New details about the Obama administration’s budget request for making improvements at the US military prison surfaced on Tuesday, marking yet another contradiction in Obama’s supposed political push to close the infamous detention center while the Pentagon calculates the budget it needs to keep the camp operating.

The US military budget request for the next fiscal year, which begins on October 1, calls for USD79 million for “detention operations,” USD20.5 million for the office of military commissions, USD99 million for operation and maintenance and USD 40 million for a fiber optic cable, according to an AP report.

Additionally, the Pentagon is asking for USD 200 million for “military construction to upgrade temporary facilities,” which the report says may take eight to 10 years to complete, since “the military has to transport workers to the [Guantanamo Bay] island [in Cuba], rely on limited housing and fly in building material.”

The controversial military prison camp at the US naval base in Cuba currently holds 166 captives, over 130 of whom are reportedly on hunger strike to protest abusive treatment by prison guards and their indefinite detention with charges or legal trials.

Moreover, more than 30 of the hunger strikers are being forced fed in a severely painful procedure, involving the injection of a tube through the inmates’ nose and into their stomach, which the United Nations has condemned as torture.

The growing protests and objections over the abusive treatment of Guantanamo captives have also prompted Obama to renew his pledge to shut down the military facility.

“Guantanamo is not necessary to keep America safe,” Obama said at a White House news conference last month. “It is expensive. It is inefficient. It hurts us in terms of our international standing. It lessens cooperation with our allies on counterterrorism efforts. It is a recruitment tool for extremists. It needs to be closed.”

Meanwhile, Obama reportedly plans to further elaborate on the future of the prison camp in a scheduled Thursday address on “counterterrorism” at National Defense University.

Although some members of the US Congress have strongly resisted the closure of Guantanamo, others have expressed support for the move.

Democratic Congressman Adam Smith of Washington State, who is the senior member of the House Armed Services Committee, offered his assistance to shut down the military prison camp in a Tuesday letter to Obama.

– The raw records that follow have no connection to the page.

-- ==== Sys2Proof/Machine/Ops.lean ====
section
/-! DEFINITION. The named operations over registers, memories, time and power domains that every meaning is built from. -/

namespace Sys2Proof.Machine

/-! ### Registers -/

/-- What register `off` (BAR0 offset, normal view) holds. -/
def State.reg (s : State) (off : Nat) : Word := Tab.get regReset s.regs off

/-- Register `off` takes `w`. -/
def State.setReg (s : State) (off : Nat) (w : Word) : State := { s with regs := Tab.put regReset s.regs off w }

/-- Field `[lo+n-1:lo]` of register `off`. -/
def State.rf (s : State) (off lo n : Nat) : Nat := fld (s.reg off) lo n

/-- Bit `i` of register `off`. -/
def State.rb (s : State) (off i : Nat) : Bool := bit (s.reg off) i

/-- Field `[lo+n-1:lo]` of register `off` takes `v`. -/
def State.setRf (s : State) (off lo n v : Nat) : State := s.setReg off (setFld (s.reg off) lo n v)

/-- Bit `i` of register `off` takes `b`. -/
def State.setRb (s : State) (off i : Nat) (b : Bool) : State := s.setReg off (setBit (s.reg off) i b)

/-- A counter register gains `n`, saturating at 0xFFFF_FFFF. -/
def State.bumpBy (s : State) (off n : Nat) : State := s.setReg off (satWord (s.reg off) n)

/-- A counter register gains 1, saturating at 0xFFFF_FFFF. -/
def State.bump (s : State) (off : Nat) : State := s.bumpBy off 1

/-- A counter register gains 1 modulo 2^32. -/
def State.bumpWrap (s : State) (off : Nat) : State := s.setReg off (s.reg off + 1)

/-- A 64-bit counter pair gains `n` modulo 2^64. -/
def State.bumpPair (s : State) (lo n : Nat) : State :=
  let v := ((s.reg (lo + 4)).toNat * 2 ^ 32 + (s.reg lo).toNat + n) % 2 ^ 64
  (s.setReg lo (word v)).setReg (lo + 4) (word (v >>> 32))

/-- The 64-bit value of a pair. -/
def State.pair (s : State) (lo : Nat) : Nat := (s.reg (lo + 4)).toNat * 2 ^ 32 + (s.reg lo).toNat

/-- The write stage of the pair whose low half stands at `off` (R47). -/
def State.stageOf (s : State) (off : Nat) : Word := Tab.get regReset s.stages off
def State.setStage (s : State) (off : Nat) (w : Word) : State := { s with stages := Tab.put regReset s.stages off w }

/-- The read latch of the pair whose high half stands at `off` (R46). -/
def State.latchOf (s : State) (off : Nat) : Word := Tab.get (fun _ => 0) s.latches off
def State.setLatch (s : State) (off : Nat) (w : Word) : State := { s with latches := Tab.put (fun _ => 0) s.latches off w }

/-- The status register of a result group publishes: READY set, SEQ advanced modulo 2^16 (R50). -/
def State.publish (s : State) (off : Nat) : State :=
  (s.setRf off 0 16 (s.rf off 0 16 + 1)).setRb off 31 true

/-- The engine starts the next result of a group: READY clear (R50). -/
def State.unready (s : State) (off : Nat) : State := s.setRb off 31 false

/-- A boundary instruction that needs BSCAN_EN is current and permitted: the boundary cells own the output balls (R487, R490). -/
def State.boundary (s : State) : Bool :=
  let i := s.rf Reg.TMX_STATUS 0 8
  (decide (i = 0) || decide (3 ≤ i) && decide (i ≤ 6)) && s.rb Reg.TMX_CTRL 0

/-- Whether an output leaves at balls that have boundary output cells (R488): not the field segments, not TDO. -/
def Output.atCells : Output → Bool
  | .t1s _ _ => false
  | .jam _ _ => false
  | .jtag _ => false
  | _ => true

/-- The device sends `o`; under a boundary instruction functional outputs are not delivered (R490). -/
def State.emit (s : State) (o : Output) : State := if s.boundary && o.atCells then s else { s with out := o :: s.out }

/-- Registers in `[lo, hi)` take their Reset values, with their latches and write stages (R8, R46, R47). -/
def State.resetRegs (s : State) (lo hi : Nat) : State :=
  { s with regs := s.regs.clear lo hi, latches := s.latches.clear lo hi, stages := s.stages.clear lo hi }

/-! ### Free values -/

/-- The next free value of `w` bits, and the state that has drawn it. -/
def State.draw (s : State) (w : Nat) : Nat × State :=
  (Config.freeBits s.free w % 2 ^ w, { s with free := s.free + 1 })

/-! ### Memories: HBM3 (R35, R38) and the host memory that ring DMA reaches (R362) -/

/-- HBM3 holds 16 GiB (R35). -/
def hbmSize : Nat := 0x400000000

/-- What an octet that nothing has written reads as. -/
def blank (_ : Nat) : Byte := 0

/-- `n` octets of HBM3 from offset `a`. -/
def State.hbmRead (s : State) (a n : Nat) : List Byte := Tab.getList blank s.hbm a n

/-- Octets written to HBM3 from offset `a`. -/
def State.hbmWrite (s : State) (a : Nat) (bs : List Byte) : State := { s with hbm := Tab.putList blank s.hbm a bs }

/-- `n` octets of host memory from address `a`. -/
def State.hostRead (s : State) (a n : Nat) : List Byte := Tab.getList blank s.hostMem a n

/-- Octets written to host memory from address `a`; under a boundary instruction the cells own the pairs they would leave by (R490). -/
def State.hostWrite (s : State) (a : Nat) (bs : List Byte) : State :=
  { s with hostMem := if s.boundary then s.hostMem else Tab.putList blank s.hostMem a bs }

/-- The memory form: addresses rising, no octet listed that equals what an unlisted address reads as. -/
def Memory.wf (m : List Host.Cell) : Bool := Tab.wf blank m

/-! ### Power domains (R40, R440) -/

/-- The bits of PWR_DOMAIN_STATUS, by domain. -/
abbrev pdHost : Nat := 0
abbrev pdMem : Nat := 1
abbrev pdNetA : Nat := 2
abbrev pdNetB : Nat := 3
abbrev pdField : Nat := 4
abbrev pdAcq : Nat := 5
abbrev pdRcl : Nat := 6
abbrev pdFabW : Nat := 7
abbrev pdFabE : Nat := 8
abbrev pdSch : Nat := 9
abbrev pdKey : Nat := 10
abbrev pdLink : Nat := 11

/-- Whether switched domain `d` is on. -/
def State.domOn (s : State) (d : Nat) : Bool := s.rb Reg.PWR_DOMAIN_STATUS d

/-- PWR_STATUS.STATE: 0 RUN, 1 ENTERING, 2 RECESS, 3 WAKING (R443). -/
def State.pwrState (s : State) : Nat := s.rf Reg.PWR_STATUS 0 2

/-- The domain of MAC port `p`: ports 0-1 in PD_NETA, 2-3 in PD_NETB (R40). -/
def portDomain (p : Nat) : Nat := if p < 2 then pdNetA else pdNetB

/-- The domain of classroom `c`: 0-15 in PD_FABW, 16-31 in PD_FABE (R40). -/
def classDomain (c : Nat) : Nat := if c < 16 then pdFabW else pdFabE

/-! ### Time -/

/-- One period of the 1.6 GHz time clock, in fs. Device time is kept in fs. -/
def periodFs : Nat := 625000
def fsPerUs : Nat := 1000000000
def fsPerMs : Nat := 1000000000000

/-- Units of a stamp in one nanosecond and in one second. -/
def stampNsUnit : Nat := 2 ^ 32
def stampSecUnit : Nat := 1000000000 * 2 ^ 32
def stampMod : Nat := 2 ^ 48 * stampSecUnit

/-- Units of a time base's counter (2^-51 ns) in one nanosecond and in one second; the counter's modulus. -/
def tbNsUnit : Nat := 2 ^ 51
def tbSecUnit : Nat := 1000000000 * 2 ^ 51
def tbMod : Nat := 2 ^ 48 * tbSecUnit

def stampSec (t : Stamp) : Nat := t / stampSecUnit
def stampNs (t : Stamp) : Nat := t / stampNsUnit % 1000000000
def stampFrac (t : Stamp) : Nat := t % stampNsUnit

/-- The stamp of `sec` seconds and `ns` nanoseconds. -/
def mkStamp (sec ns : Nat) : Stamp := (sec * stampSecUnit + ns * stampNsUnit) % stampMod

/-- A stamp moved by a signed number of units, seconds modulo 2^48 (R99). -/
def stampAdd (t : Stamp) (d : Int) : Stamp := (((t : Int) + d) % (stampMod : Int)).toNat

/-- Time base `n`. -/
def State.tb (s : State) (n : Nat) : TimeBase := Tab.get (fun _ => {}) s.tbs n

/-- Time base `n` takes `t`. -/
def State.setTb (s : State) (n : Nat) (t : TimeBase) : State := { s with tbs := Tab.put (fun _ => {}) s.tbs n t }

/-- RATE of time base `n`, signed, 40 bits (R88). -/
def State.tbRate (s : State) (n : Nat) : Int :=
  signed 40 ((s.reg (Reg.TB_RATE_HI n)).toNat % 256 * 2 ^ 32 + (s.reg (Reg.TB_RATE_LO n)).toNat)

/-- What one clock period adds to a counter, in units of 2^-51 ns: 0.625 ns × (1 + RATE × 2^-48) (R87). -/
def tbIncrement (rate : Int) : Nat := (5 * ((2 ^ 48 : Int) + rate)).toNat

/-- What time base `n` reads, as a stamp. -/
def State.tbNow (s : State) (n : Nat) : Stamp := (s.tb n).t / 2 ^ 19

/-- What time base `n` reads half a period from now: what falls due up to then is placed on this period or an earlier one, the earlier of
two that are as near (R97, R268, R323). -/
def State.tbNear (s : State) (n : Nat) : Stamp := (2 * (s.tb n).t + tbIncrement (s.tbRate n)) / 2 ^ 20

/-- TBn_STATUS.STATE: 0 OFF, 1 FREE, 2 ARMED, 3 LOCKED, 4 HOLDOVER, 5 REROUTE (R90). -/
def State.tbState (s : State) (n : Nat) : Nat := s.rf (Reg.TB_STATUS n) 0 3

/-- TBn_UTC.UTC_OFFSET, signed (R107). -/
def State.utcOffset (s : State) (n : Nat) : Int := signed 16 (s.rf (Reg.TB_UTC n) 0 16)

/-- The 4-bit time quality time base `n` supplies (R109). -/
def State.timeQuality (s : State) (n : Nat) : Nat :=
  let st := s.tbState n
  if st < 3 || !s.rb Reg.TB_PLL 8 then 15
  else if st = 3 then s.rf (Reg.TB_UTC n) 20 4
  else max (s.rf (Reg.TB_UTC n) 20 4) (s.rf (Reg.TB_UTC n) 24 4)

/-- The leap direction time base `n` reports: from LEAP while LEAP_PEND, from LEAP_DEL while LEAP_OCC, else 0 (R108). -/
def State.leapDir (s : State) (n : Nat) : Bool :=
  if s.rb (Reg.TB_STATUS n) 4 then s.rf (Reg.TB_UTC n) 16 2 = 2
  else if s.rb (Reg.TB_STATUS n) 5 then s.rb (Reg.TB_STATUS n) 6
  else false

/-- The seconds of C37.118.2 SOC for TAI second `sec` on time base `n` (R107). -/
def State.soc (s : State) (n sec : Nat) : Nat := wrap 32 ((sec : Int) - s.utcOffset n)

/-- The acquisition time base, ACQ_CTRL.TB (R15, R267). -/
def State.acqTb (s : State) : Nat := s.rf Reg.ACQ_CTRL 0 2

/-- A TDC reading: the time base's value and `ph` steps of 8 ps within the period (R96). -/
def State.tdc (s : State) (n ph : Nat) : Stamp :=
  if s.tbState n = 0 then s.tbNow n else (s.tbNow n + ph * 8 * 2 ^ 32 / 1000) % stampMod

/-- A capture into the four data registers of a result group that starts at `ns`: NS, SEC_LO, SEC_HI, FRAC. -/
def State.putStamp (s : State) (ns : Nat) (t : Stamp) : State :=
  (((s.setReg ns (word (stampNs t))).setReg (ns + 4) (word (stampSec t))).setReg (ns + 8)
    (word (stampSec t >>> 32 % 65536))).setReg (ns + 12) (word (stampFrac t))

/-- Whether time base `n` was in LOCKED at every moment of `[a, b)` by its log of changes. -/
def State.lockedThroughout (s : State) (n : Nat) (a b : Stamp) : Bool :=
  let log := (s.tb n).lockLog
  let inside := log.filter (fun e => decide (a < e.1) && decide (e.1 < b))
  let before := (log.filter (fun e => decide (e.1 ≤ a))).head?.map (fun e => e.2)
  inside.isEmpty && before.getD false

/-- Table space: the DW at BAR1 offset `off` (R36). -/
def State.tw (s : State) (off : Nat) : Word := Tab.get (fun _ => 0) s.tables off

/-- The DW at BAR1 offset `off` takes `w`. -/
def State.setTw (s : State) (off : Nat) (w : Word) : State := { s with tables := Tab.put (fun _ => 0) s.tables off w }

/-- An uncorrectable HBM3 error at offset `a` is recorded (R38, R58). -/
def State.memUe (s : State) (a : Nat) : State :=
  if s.rb Reg.GLB_MEM_STATUS 8 then s
  else ((s.setReg Reg.GLB_MEM_UE_LO (word a)).setReg Reg.GLB_MEM_UE_HI (word (a >>> 32 % 4))).setRb Reg.GLB_MEM_STATUS 8 true

/-- A corrected HBM3 error at offset `a` is counted for its stack (R58). -/
def State.memCe (s : State) (a : Nat) : State := s.bump (if a < 0x200000000 then Reg.GLB_MEM_CE0 else Reg.GLB_MEM_CE1)

/-- The gate to ALM[15:0] and PULSE[3:0] is open: the unit holds the hall pass (R30, R420). -/
def State.gate (s : State) : Bool := s.rb Reg.RED_STATUS 2

end Sys2Proof.Machine
end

Until it is, Smith reportedly wrote, “it will continue to symbolize an unjust attempt to avoid the rule of law and to undermine the United States’ moral standing in defending its values and protecting human rights.”

Most of the Guantanamo inmates have been picked up by American military forces in Afghanistan and Pakistan in the aftermath of the US-led occupation of Afghanistan under the pretext of removing the Saudi- and Pakistani-backed Taliban regime and bringing stability to the country.